I have been doing some work on a project to develop an API for the Free Application for Federal Student Aid (FAFSA) form. After getting the core API designed and published, I wanted to provide several supporting APIs that would help developers be more successful when building their apps on the API.
One example is a list of colleges and universities in the United States. This dataset is available at Data.gov, under the education section. Except for it is just a tab separated text file, which is machine readable, but a little more work for me than if it was available in JSON.
The txt file of all schools was 25.7 MB and contained all elementary as well as secondary schools. For this project i’m just interested in secondary schools, but I need to process the whole file to get at what I needed.
I imported the file into MySQL. Next I was able to filter by type of school, and get the resulting data set I was looking for, with a couple hours of work.
Now I have two JSON files, one for elementary and one for secondary schools. The whole FAFSA project is a working example of what can be done with government data, outside of the government, but I wanted to highlight the number of hours put into pulling, cleaning up the school data. The federal government most likely does not have the capacity to accept this work back from me, forcing it to remain external.

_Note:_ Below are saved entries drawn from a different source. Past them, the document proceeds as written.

/-- CTL slot: Tables 4.4 and 9.2. -/
def decCtl (w : BitVec 64) : SlotDec :=
  let opc := fld w 56 8
  let p := decPred w
  let width := IW.ofCode (fld w 48 4)
  let iw := width.getD .w64
  let f0 := fld w 48 4 == 0
  match opc.toNat with
  | 0x12 =>
    judge (some (.movhi { p, sd := fld w 41 5, sa := fld w 36 5, imm := fld w 0 28 }))
      (f0 && bit w 47 && !bit w 46 && fld w 28 8 == 0) true
  | 0x13 =>
    let b : SrcB32 := if bit w 47 then .imm (fld w 0 32) else .reg (fld w 27 5)
    judge (some (.sel { p, w := iw, u := bit w 46, sd := fld w 41 5, sa := fld w 36 5, ps := fld w 33 3, psn := bit w 32, b }))
      (bit w 47 || fld w 0 27 == 0) width.isSome
  | 0x18 =>
    let b : SrcB32 := if bit w 47 then .imm (fld w 4 32) else .reg (fld w 31 5)
    match Cond.ofCode (fld w 0 4) with
    | none => .ill
    | some cond =>
      judge (some (.cmp { p, w := iw, u := bit w 46, pd := fld w 43 3, sa := fld w 36 5, b, cond }))
        (fld w 41 2 == 0 && (bit w 47 || fld w 4 27 == 0)) width.isSome
  | 0x19 =>
    judge (some (.plog { p, pd := fld w 43 3, pa := fld w 40 3, pb := fld w 37 3, tt := fld w 33 4 }))
      (f0 && fld w 46 2 == 0 && fld w 0 33 == 0) true
  | 0x20 => judge (some (.br p (fld w 0 20))) (f0 && fld w 20 28 == 0) true
  | 0x21 => judge (some (.bri p (fld w 36 5) (fld w 0 20))) (f0 && fld w 41 7 == 0 && fld w 20 16 == 0) true
  | 0x22 =>
    let base : CallBase := if bit w 47 then .rel else .reg (fld w 36 5)
    judge (some (.call p (fld w 41 5) base (fld w 0 20)))
      (f0 && !bit w 46 && fld w 20 16 == 0 && (!bit w 47 || fld w 36 5 == 0)) true
  | 0x23 => judge (some (.ret p (fld w 36 5))) (f0 && fld w 41 7 == 0 && fld w 0 36 == 0) true
  | 0x24 =>
    let n : LoopCount := if bit w 47 then .imm (fld w 0 20) else .reg (fld w 36 5)
    judge (some (.loop { p, rt := bit w 45, pe := bit w 44, len := fld w 20 16, n }))
      (f0 && !bit w 46 && fld w 41 3 == 0 && (if bit w 47 then fld w 36 5 == 0 else fld w 0 20 == 0) && fld w 20 16 ≠ 0) true
  | 0x25 => judge (some (.loopx p)) (f0 && fld w 0 48 == 0) true
  | 0x26 =>
    judge (some (.lidx p (fld w 41 5) (fld w 0 3)))
      (f0 && fld w 46 2 == 0 && fld w 3 38 == 0 && (fld w 0 3).toNat ≤ 5) true
  | 0x30 =>
    judge (some (.sysr p (fld w 41 5) (fld w 0 12)))
      (f0 && fld w 46 2 == 0 && fld w 12 29 == 0 && sysNumOk (fld w 0 12).toNat) true
  | 0x31 =>
    let n := (fld w 0 12).toNat
    judge (some (syswInstr p (fld w 36 5) (fld w 0 12)))
      (f0 && fld w 41 7 == 0 && fld w 12 24 == 0 && sysNumOk n && n ≠ 4 && n ≠ 5) true
  | 0x38 => judge (some (.trap p (fld w 0 16))) (f0 && fld w 16 32 == 0) true
  | 0x39 => judge (some (.tret p)) (f0 && fld w 0 48 == 0) true
  | 0x3A => judge (some (.exit p)) (f0 && fld w 0 48 == 0) true
  | _ =>
    let b : SrcB := if bit w 47 then .imm (fld w 0 36) else .reg (fld w 31 5)
    let o : AluArgs := { p, w := iw, u := bit w 46, sd := fld w 41 5, sa := fld w 36 5, b }
    judge (aluInstr opc o) (aluOk opc o && (bit w 47 || fld w 0 31 == 0)) width.isSome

I would love to see a way to link up the original list of public elementary and secondary schools with this JSON data set I’ve produced, so that we can take advantage of the cycles I’ve spent evolving this data. I’m sure there are other individuals and companies like me who have cleaned up data, and would be happy to submit it back–there is just now way to do it.
This is why there has to be a sort of DMZ for the public and private sector to interact, allowing the federal government to take advantage of work being done by the numerous folks like me who are working to improve government and build applications using government generated open data.